_ASSIGNMENT:_ Below are entries; output exactly the lines from the one with "(regOf (chip []) (.vbus 0)).valid" to the one with "(match decodeWire .u16 [0xFF, 0xFF]", both included, and nothing else.

[[ RECORDS TO USE, beginning ]]

/-- Each width at its largest operand and at the first too wide; the two kinds of reserved mode. -/
theorem witness_ScaleOperation :
    ((4 : Byte).toNat < 8 ∧ (4 : Byte).toNat % 4 = 0 ∧ (ported (reqA 0 0xFFFF) []).port.a.toNat < 2 ^ 16) ∧
    ((5 : Byte).toNat < 8 ∧ (5 : Byte).toNat % 4 = 1 ∧ 2 ^ 32 ≤ (ported (reqA 0 0x100000000) []).port.a.toNat) ∧
    ((6 : Byte).toNat < 8 ∧ (6 : Byte).toNat % 4 = 2 ∧
      (ported (reqA 0 0x00FFFFFFFFFFFFFF) []).port.a.toNat < 2 ^ 56) ∧
    8 ≤ (8 : Byte).toNat ∧ (3 : Byte).toNat % 4 = 3 := by decide +kernel

theorem witness_SampleModeDecode :
    (ported (reqA 0 15) []).port.a.toNat = (15 : Fin 16).val ∧
    (ported (reqA 0 15) []).params.smClass[(15 : Fin 16)] = .sleep ∧
    16 ≤ (ported (reqA 0 16) []).port.a.toNat := by decide +kernel

theorem witness_ActiveChannelCount :
    1 ≤ (1 : Byte).toNat ∧ (4 : Byte).toNat ≤ 4 ∧ (ported (reqA 0 0xFFFF) []).port.a.toNat < 2 ^ 16 ∧
    (0 : Byte).toNat < 1 ∧ 4 < (5 : Byte).toNat ∧ 2 ^ 16 ≤ (ported (reqA 0 0x10000) []).port.a.toNat := by
  decide +kernel

theorem witness_SampleFrequencyDecode :
    1 ≤ (1 : Byte).toNat ∧ (4 : Byte).toNat ≤ 4 ∧ (ported (reqA 0 0xF000) []).port.a.toNat < 2 ^ 16 ∧
    (ported (reqA 0 0xF000) []).port.a.toNat / 2 ^ 12 = (15 : Fin 16).val ∧
    (0 : Byte).toNat < 1 ∧ 4 < (5 : Byte).toNat ∧ 2 ^ 16 ≤ (ported (reqA 0 0x10000) []).port.a.toNat := by
  decide +kernel

theorem witness_TransportDraw : (chip [.ok [], .err 1]).answers = [.ok [], .err 1] ∧ (chip []).answers = [] := by
  decide +kernel

/-- A valid register, and for one that is not a good string, one of the wrong length and an error. -/
theorem witness_CacheReadRule :
    (vbusCached.cacheReg (.vbus 0) = some (regOf vbusCached (.vbus 0)) ∧
      (regOf vbusCached (.vbus 0)).valid = true) ∧
    ((chip []).cacheReg (.vbus 0) = some (regOf (chip []) (.vbus 0)) ∧
      (regOf (chip []) (.vbus 0)).valid = false) ∧
    (chip [.ok [0xFF, 0xFF]]).draw = (.ok [0xFF, 0xFF], chip []) ∧
    (match decodeWire .u16 [0xFF, 0xFF] with | .ok v => v == { ival := 0xFFFF } | .error _ => false) = true ∧
    (chip [.ok [0xFF]]).draw = (.ok [0xFF], chip []) ∧
    (match decodeWire .u16 [0xFF] with | .ok _ => false | .error e => e == .lengthMismatch 2 2 1) = true ∧
    (chip [.err 7]).draw = (.err 7, chip []) := by decide +kernel

/-- The first and the last address of the default table, and one between them that no row has. -/
theorem witness_LookupOperation :
    State.reset.legal = true ∧ (∃ d ∈ State.reset.table, d.address = 0x00) ∧
    (∃ d ∈ State.reset.table, d.address = 0xFF) ∧ ∀ d ∈ State.reset.table, d.address ≠ 0x45 := by
  decide +kernel

theorem chip_holds {l : List Answer} {c : CacheReg} {a : Byte}
    (h : (c ∈ (chip l).cache ∧ c.desc.address = a)) (r : Request) : (ported r l).holds a c :=
  ⟨by rw [show (ported r l).legal = State.reset.legal from rfl]; decide +kernel, rfl, h.1, h.2⟩

/-- A register of 16 bits and one of bytes that read well, one that the transport refuses, a void one. -/
theorem witness_CreadOperation :
    (chip [.ok [1, 2]]).inv = true ∧
    (ported (req 0) [.ok [1, 2]]).holds 0x07 (regOf (chip []) (.vbus 0)) ∧
    (regOf (chip []) (.vbus 0)).desc.codec ≠ .void ∧
    (chip [.ok [1, 2]]).reads (.vbus 0) { ival := 0x0102 } (afterRead (chip [.ok [1, 2]]) (.vbus 0)) ∧
    (ported (req 0) [.ok [1, 2, 3]]).holds 0x25 (regOf (chip []) .alertStatus) ∧
    (chip [.ok [1, 2, 3]]).reads .alertStatus { bytes := [1, 2, 3] }
      (afterRead (chip [.ok [1, 2, 3]]) .alertStatus) ∧
    (chip [.err 9]).readFails (.vbus 0) (.transportError 9) ((chip []).log (.read 0x07 2 (.err 9))) ∧
    (ported (req 0) []).holds 0x00 (regOf (chip []) .refresh) ∧
    (regOf (chip []) .refresh).desc.codec = .void ∧ State.reset.handle.initialised = false ∧
    State.reset.inv = true ∧ ∀ d ∈ (chip []).table, d.address ≠ 0x45 :=
  ⟨by decide +kernel, chip_holds (by decide +kernel) _, by decide +kernel, reads_of (by decide +kernel),
    chip_holds (by decide +kernel) _, reads_of (by decide +kernel),
    ⟨regOf (chip []) (.vbus 0), by decide +kernel, rfl⟩,
    chip_holds (by decide +kernel) _, by decide +kernel, rfl, by decide +kernel, by decide +kernel⟩

/-- A cacheable 16-bit register at the largest operand, with a write taken and one refused; a void register;
the first operand too wide; a byte-array register and a string of another length. -/
theorem witness_CwriteOperation :
    (ported (reqA 0 0xFFFF) [.ok []]).holds 0x22 (regOf (chip []) .ctrlLat) ∧
    (regOf (chip []) .ctrlLat).desc.codec.takes (reqA 0 0xFFFF) { ival := 0xFFFF } ∧
    (ported (reqA 0 0xFFFF) [.ok []]).draw = (.ok [], ported (reqA 0 0xFFFF) []) ∧
    (ported (reqA 0 0xFFFF) [.err 3]).draw = (.err 3, ported (reqA 0 0xFFFF) []) ∧
    (ported (req 0) []).holds 0x1D (regOf (chip []) .refreshG) ∧
    (regOf (chip []) .refreshG).desc.codec = .void ∧
    (regOf (chip []) .ctrlLat).desc.codec = .u16 ∧ 2 ^ 16 ≤ (ported (reqA 0 0x10000) []).port.a.toNat ∧
    (ported (reqS 0 [1]) []).holds 0x29 (regOf (chip []) (.ocLimit 0)) ∧
    (regOf (chip []) (.ocLimit 0)).desc.codec = .ba 2 ∧ (ported (reqS 0 [1]) []).port.str.length ≠ 2 :=
  ⟨chip_holds (by decide +kernel) _, ⟨by decide, rfl⟩, rfl, rfl, chip_holds (by decide +kernel) _,
    by decide +kernel, by decide +kernel, by decide, chip_holds (by decide +kernel) _, by decide +kernel,
    by decide⟩

theorem witness_CinvOperation : (ported (req 0) []).holds 0x07 (regOf (chip []) (.vbus 0)) :=
  chip_holds (by decide +kernel) _

theorem witness_CvalidOperation :
    (ported (req 0) []).holds 0xFF (regOf (chip []) .revisionId) ∧ State.reset.handle.initialised = false ∧
    (chip []).handle.initialised = true ∧ ∀ d ∈ (chip []).table, d.address ≠ 0xFC :=
  ⟨chip_holds (by decide +kernel) _, rfl, rfl, by decide +kernel⟩

theorem witness_CinvallOperation :
    vbusCached.inv = true ∧ vbusCached.handle.initialised = true ∧ State.reset.handle.initialised = false := by
  decide +kernel

theorem witness_RefreshOperations :
    (chip [.ok []]).legal = true ∧ (chip [.ok []]).handle.initialised = true ∧
    (chip [.ok []]).cacheReg .refresh = some (regOf (chip []) .refresh) ∧
    (chip [.ok []]).cacheReg .refreshG = some (regOf (chip []) .refreshG) ∧
    (chip [.ok []]).cacheReg .refreshV = some (regOf (chip []) .refreshV) ∧
    (chip [.ok []]).draw = (.ok [], chip []) ∧ (chip [.err 2]).draw = (.err 2, chip []) ∧
    State.reset.handle.initialised = false := by decide +kernel

theorem witness_InitBuildsHandle :
    (powerUp [.ok [0x7D]]).legal = true ∧
    (powerUp [.ok [0x7D]]).cacheReg .productId = some (regOf (powerUp []) .productId) ∧
    (powerUp [.ok [0x7D]]).draw = (.ok [0x7D], powerUp []) ∧
    (⟨0x7D, 2, true⟩ : Product) ∈ (powerUp []).params.products := by decide +kernel

/-- `powerUp` with `PRODUCT_ID` made cacheable. -/
def powerUpCached (l : List Answer) : State :=
  { powerUp l with
    cache := (powerUp l).cache.map fun c =>
      if c.desc.reg = .productId then { c with desc := { c.desc with cacheable := true } } else c }

/-- Rule R29, the failed INIT: an unknown byte leaves no register valid, a cacheable `PRODUCT_ID` neither. -/
theorem test_init_unknown_cacheable :
    (after (powerUpCached [.ok [0x6E]]) (req 0x2F000000)).map
      (fun t => (t.responses, t.cache.any (·.valid), t.handle.initialised)) =
    some ([{ status := 4, ival := 0x6E }], false, false) := by decide +kernel

/-- A transport error, a string one byte too long, and a byte next to a known one that no product has; with
`PRODUCT_ID` not cacheable, and cacheable. -/
theorem witness_InitFailures :
    (powerUp [.err 1]).legal = true ∧
    (powerUp [.err 1]).cacheReg .productId = some (regOf (powerUp []) .productId) ∧
    (powerUp [.err 1]).draw = (.err 1, powerUp []) ∧
    (powerUp [.ok [0x6B, 0]]).draw = (.ok [0x6B, 0], powerUp []) ∧ [0x6B#8, 0].length ≠ 1 ∧
    (powerUp [.ok [0x6E]]).draw = (.ok [0x6E], powerUp []) ∧
    (∀ p ∈ (powerUp []).params.products, p.id ≠ 0x6E) ∧
    (powerUpCached [.ok [0x6E]]).legal = true ∧
    (powerUpCached [.ok [0x6E]]).cacheReg .productId = some (regOf (powerUpCached []) .productId) ∧
    (regOf (powerUpCached []) .productId).desc.cacheable = true := by decide +kernel

/-- A write that succeeds, a valid register and an operation that keeps it, a register invalidated and read
again, and a register that is not cacheable. -/
theorem witness_CacheLaws :
    ((ported (reqA 0 0xFFFF) [.ok []]).inv = true ∧
      (ported (reqA 0 0xFFFF) [.ok []]).holds 0x22 (regOf (chip []) .ctrlLat) ∧
      (regOf (chip []) .ctrlLat).desc.cacheable = true ∧
      (regOf (chip []) .ctrlLat).desc.codec.takes (reqA 0 0xFFFF) { ival := 0xFFFF } ∧
      (match exec (.cwrite 0x22) (ported (reqA 0 0xFFFF) [.ok []]) with
        | .next t => t.responses == [{}]
        | .fault _ => false
        | .refused _ => false) = true) ∧
    (vbusCached.inv = true ∧ vbusCached.hit (.vbus 0) = some { ival := 0x1234 } ∧
      Instr.invalidates (.cread 0x22) = false ∧ (.cread 0x22 : Instr) ≠ .cwrite 0x07 ∧
      (exec (.cread 0x22) vbusCached matches .next _) = true) ∧
    ((exec (.cinv 0x07) vbusCached matches .next _) = true ∧
      (exec (.cread 0x07) ((chip []).invalidate (.vbus 0)) matches .next _) = true) ∧
    ((ported (req 0) [.ok [0x40]]).holds 0x24 (regOf (chip []) .accumConfig) ∧
      (regOf (chip []) .accumConfig).desc.cacheable = false ∧
      (regOf (chip []) .accumConfig).desc.codec ≠ .void) :=
  ⟨⟨by decide +kernel, chip_holds (by decide +kernel) _, by decide +kernel, ⟨by decide, rfl⟩,
      by decide +kernel⟩,
    ⟨by decide +kernel, by decide +kernel, rfl, by decide, rfl⟩, ⟨rfl, rfl⟩,
    ⟨chip_holds (by decide +kernel) _, by decide +kernel, by decide +kernel⟩⟩

/-- No handle; and the first channel a four-channel chip does not have. -/
theorem witness_ChannelCheck :
    Instr.channel (.getEnergy 4) = some 4 ∧ State.reset.handle.initialised = false ∧
    (chip []).handle.initialised = true ∧ (chip []).handle.channelCount.val ≤ (4 : Byte).toNat := by
  decide +kernel

/-- The last channel of a chip. -/
theorem chip_serves (l : List Answer) : (chip l).serves 3 3 :=
  ⟨by rw [show (chip l).legal = State.reset.legal from rfl]; decide +kernel, rfl, rfl,
    show 3 < 4 by omega⟩

theorem witness_LsbOperations :
    (chip [.ok [0x03, 0x02]]).serves 3 3 ∧
    (chip [.ok [0x03, 0x02]]).reads .negPwrFsrLat { ival := 0x0302 }
      (afterRead (chip [.ok [0x03, 0x02]]) .negPwrFsrLat) :=
  ⟨chip_serves _, reads_of (by decide +kernel)⟩

theorem witness_ConfigurationReadings :
    let s := chip [.ok [0x03, 0x02]]
    let t := afterRead s .negPwrFsrLat
    s.serves 3 3 ∧ s.reads .negPwrFsrLat { ival := 0x0302 } t ∧
    t.reads .negPwrFsrLat { ival := 0x0302 } (afterRead t .negPwrFsrLat) ∧
    s.cacheReg .negPwrFsrLat = some (regOf s .negPwrFsrLat) ∧
    (regOf s .negPwrFsrLat).desc.cacheable = true :=
  ⟨chip_serves _, reads_of (by decide +kernel), reads_of (by decide +kernel), by decide +kernel,
    by decide +kernel⟩

theorem witness_AccumulatorModeReading :
    (chip [.ok [0x1B]]).serves 3 3 ∧ (chip [.ok [0x1B]]).params.accModeReg = .live ∧
    (chip [.ok [0x1B]]).reads .accumConfig { ival := 0x1B } (afterRead (chip [.ok [0x1B]]) .accumConfig) :=
  ⟨chip_serves _, rfl, reads_of (by decide +kernel)⟩

/-- Channel 3, a bipolar voltage code, the most negative and the largest raw value. -/
theorem witness_BusVoltageReadings :
    let s := chip [.ok [0x00, 0x01], .ok [0x80, 0x00]]
    let t := afterRead s .negPwrFsrLat
    s.serves 3 3 ∧ s.reads .negPwrFsrLat { ival := 0x0001 } t ∧
    t.reads (.vbus 3) { ival := 0x8000 } (afterRead t (.vbus 3)) ∧
    t.reads (.vbusAvg 3) { ival := 0x8000 } (afterRead t (.vbusAvg 3)) ∧
    (0x8000 : Word).toNat < 2 ^ 16 :=
  ⟨chip_serves _, reads_of (by decide +kernel), reads_of (by decide +kernel), reads_of (by decide +kernel),
    by decide⟩

theorem witness_SenseVoltageAndCurrentReadings :
    let s := chip [.ok [0x01, 0x00], .ok [0xFF, 0xFF]]
    let t := afterRead s .negPwrFsrLat
    s.serves 3 3 ∧ s.reads .negPwrFsrLat { ival := 0x0100 } t ∧
    t.reads (.vsense 3) { ival := 0xFFFF } (afterRead t (.vsense 3)) ∧
    t.reads (.vsenseAvg 3) { ival := 0xFFFF } (afterRead t (.vsenseAvg 3)) ∧
    (0xFFFF : Word).toNat < 2 ^ 16 :=
  ⟨chip_serves _, reads_of (by decide +kernel), reads_of (by decide +kernel), reads_of (by decide +kernel),
    by decide⟩

theorem witness_PowerReading :
    let s := chip [.ok [0x01, 0x00], .ok [0xFF, 0xFF, 0xFF, 0xFF]]
    let t := afterRead s .negPwrFsrLat
    s.serves 3 3 ∧ s.reads .negPwrFsrLat { ival := 0x0100 } t ∧
    t.reads (.vpower 3) { ival := 0xFFFFFFFF } (afterRead t (.vpower 3)) ∧
    (0xFFFFFFFF : Word).toNat < 2 ^ 32 :=
  ⟨chip_serves _, reads_of (by decide +kernel), reads_of (by decide +kernel), by decide⟩

/-- Channel 3 in mode `m`, the accumulator all ones. -/
def accChip (m : Byte) : State :=
  chip [.ok [m], .ok [0x01, 0x01], .ok [0xFF, 0xFF, 0xFF, 0xFF, 0xFF, 0xFF, 0xFF]]

/-- Modes 0 and 3, the first and the last. -/
theorem witness_AccumulatorReading : ∀ m ∈ ([0, 3] : List Byte),
    let t := afterRead (accChip m) .accumConfig
    let u := afterRead t .negPwrFsrLat
    (accChip m).serves 3 3 ∧
    (accChip m).reads (accModeReg (accChip m).params) { ival := m.setWidth 64 } t ∧
    t.reads .negPwrFsrLat { ival := 0x0101 } u ∧
    u.reads (.vacc 3) { ival := 0x00FFFFFFFFFFFFFF } (afterRead u (.vacc 3)) := by
  intro m hm
  have hm : m = 0 ∨ m = 3 := by simpa using hm
  rcases hm with rfl | rfl <;>
    exact ⟨chip_serves _, reads_of (by decide +kernel), reads_of (by decide +kernel),
      reads_of (by decide +kernel)⟩

/-- The mode of the state above with 3 for its accumulator configuration. -/
theorem witness_AccumulatorModeThreeIsZero : codeAt ((3 : Byte).setWidth 64) (6 - 2 * (3 : Fin 4).val) = 3 := by
  decide

theorem witness_SampleFrequencyReading :
    (chip [.ok [0xA0, 0x30]]).legal = true ∧ (chip [.ok [0xA0, 0x30]]).handle.initialised = true ∧
    (chip [.ok [0xA0, 0x30]]).reads .ctrlLat { ival := 0xA030 }
      (afterRead (chip [.ok [0xA0, 0x30]]) .ctrlLat) ∧ State.reset.handle.initialised = false :=
  ⟨by decide +kernel, rfl, reads_of (by decide +kernel), rfl⟩

/-- Channel 3 in mode 0, the latched control register `ctrl`, a negative accumulator. -/
def energyChip (ctrl : List Byte) : State :=
  chip [.ok [0x00], .ok ctrl, .ok [0x01, 0x00], .ok [0xFF, 0x80, 0, 0, 0, 0, 0]]

/-- A mode that is not 0; mode 0 in a single-shot sample mode; mode 0 in the fast mode. -/
theorem witness_EnergyReading :
    (let s := chip [.ok [0x01]]
     s.serves 3 3 ∧ s.reads (accModeReg s.params) { ival := 1 } (afterRead s .accumConfig) ∧
     codeAt 1 (6 - 2 * (3 : Fin 4).val) ≠ 0) ∧
    (let s := energyChip [0x80, 0x00]
     let t := afterRead s .accumConfig
     s.serves 3 3 ∧ s.reads (accModeReg s.params) { ival := 0 } t ∧
     codeAt 0 (6 - 2 * (3 : Fin 4).val) = 0 ∧ t.reads .ctrlLat { ival := 0x8000 } (afterRead t .ctrlLat) ∧
     smClassOf s.params (modeCode 0x8000) = .singleShot) ∧
    (let s := energyChip [0xA0, 0x00]
     let t := afterRead s .accumConfig
     let u := afterRead t .ctrlLat
     let w := afterRead u .negPwrFsrLat
     s.serves 3 3 ∧ s.reads (accModeReg s.params) { ival := 0 } t ∧
     t.reads .ctrlLat { ival := 0xA000 } u ∧ smClassOf s.params (modeCode 0xA000) ≠ .singleShot ∧
     u.reads .negPwrFsrLat { ival := 0x0100 } w ∧
     w.reads (.vacc 3) { ival := 0x00FF800000000000 } (afterRead w (.vacc 3))) :=
  ⟨⟨chip_serves _, reads_of (by decide +kernel), by decide⟩,
    ⟨chip_serves _, reads_of (by decide +kernel), by decide, reads_of (by decide +kernel), by decide +kernel⟩,
    ⟨chip_serves _, reads_of (by decide +kernel), reads_of (by decide +kernel), by decide +kernel,
      reads_of (by decide +kernel), reads_of (by decide +kernel)⟩⟩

[[ RECORDS TO USE, end ]]

_RESULT FOR THIS EXERCISE:_
      (regOf (chip []) (.vbus 0)).valid = false) ∧
    (chip [.ok [0xFF, 0xFF]]).draw = (.ok [0xFF, 0xFF], chip []) ∧
    (match decodeWire .u16 [0xFF, 0xFF] with | .ok v => v == { ival := 0xFFFF } | .error _ => false) = true ∧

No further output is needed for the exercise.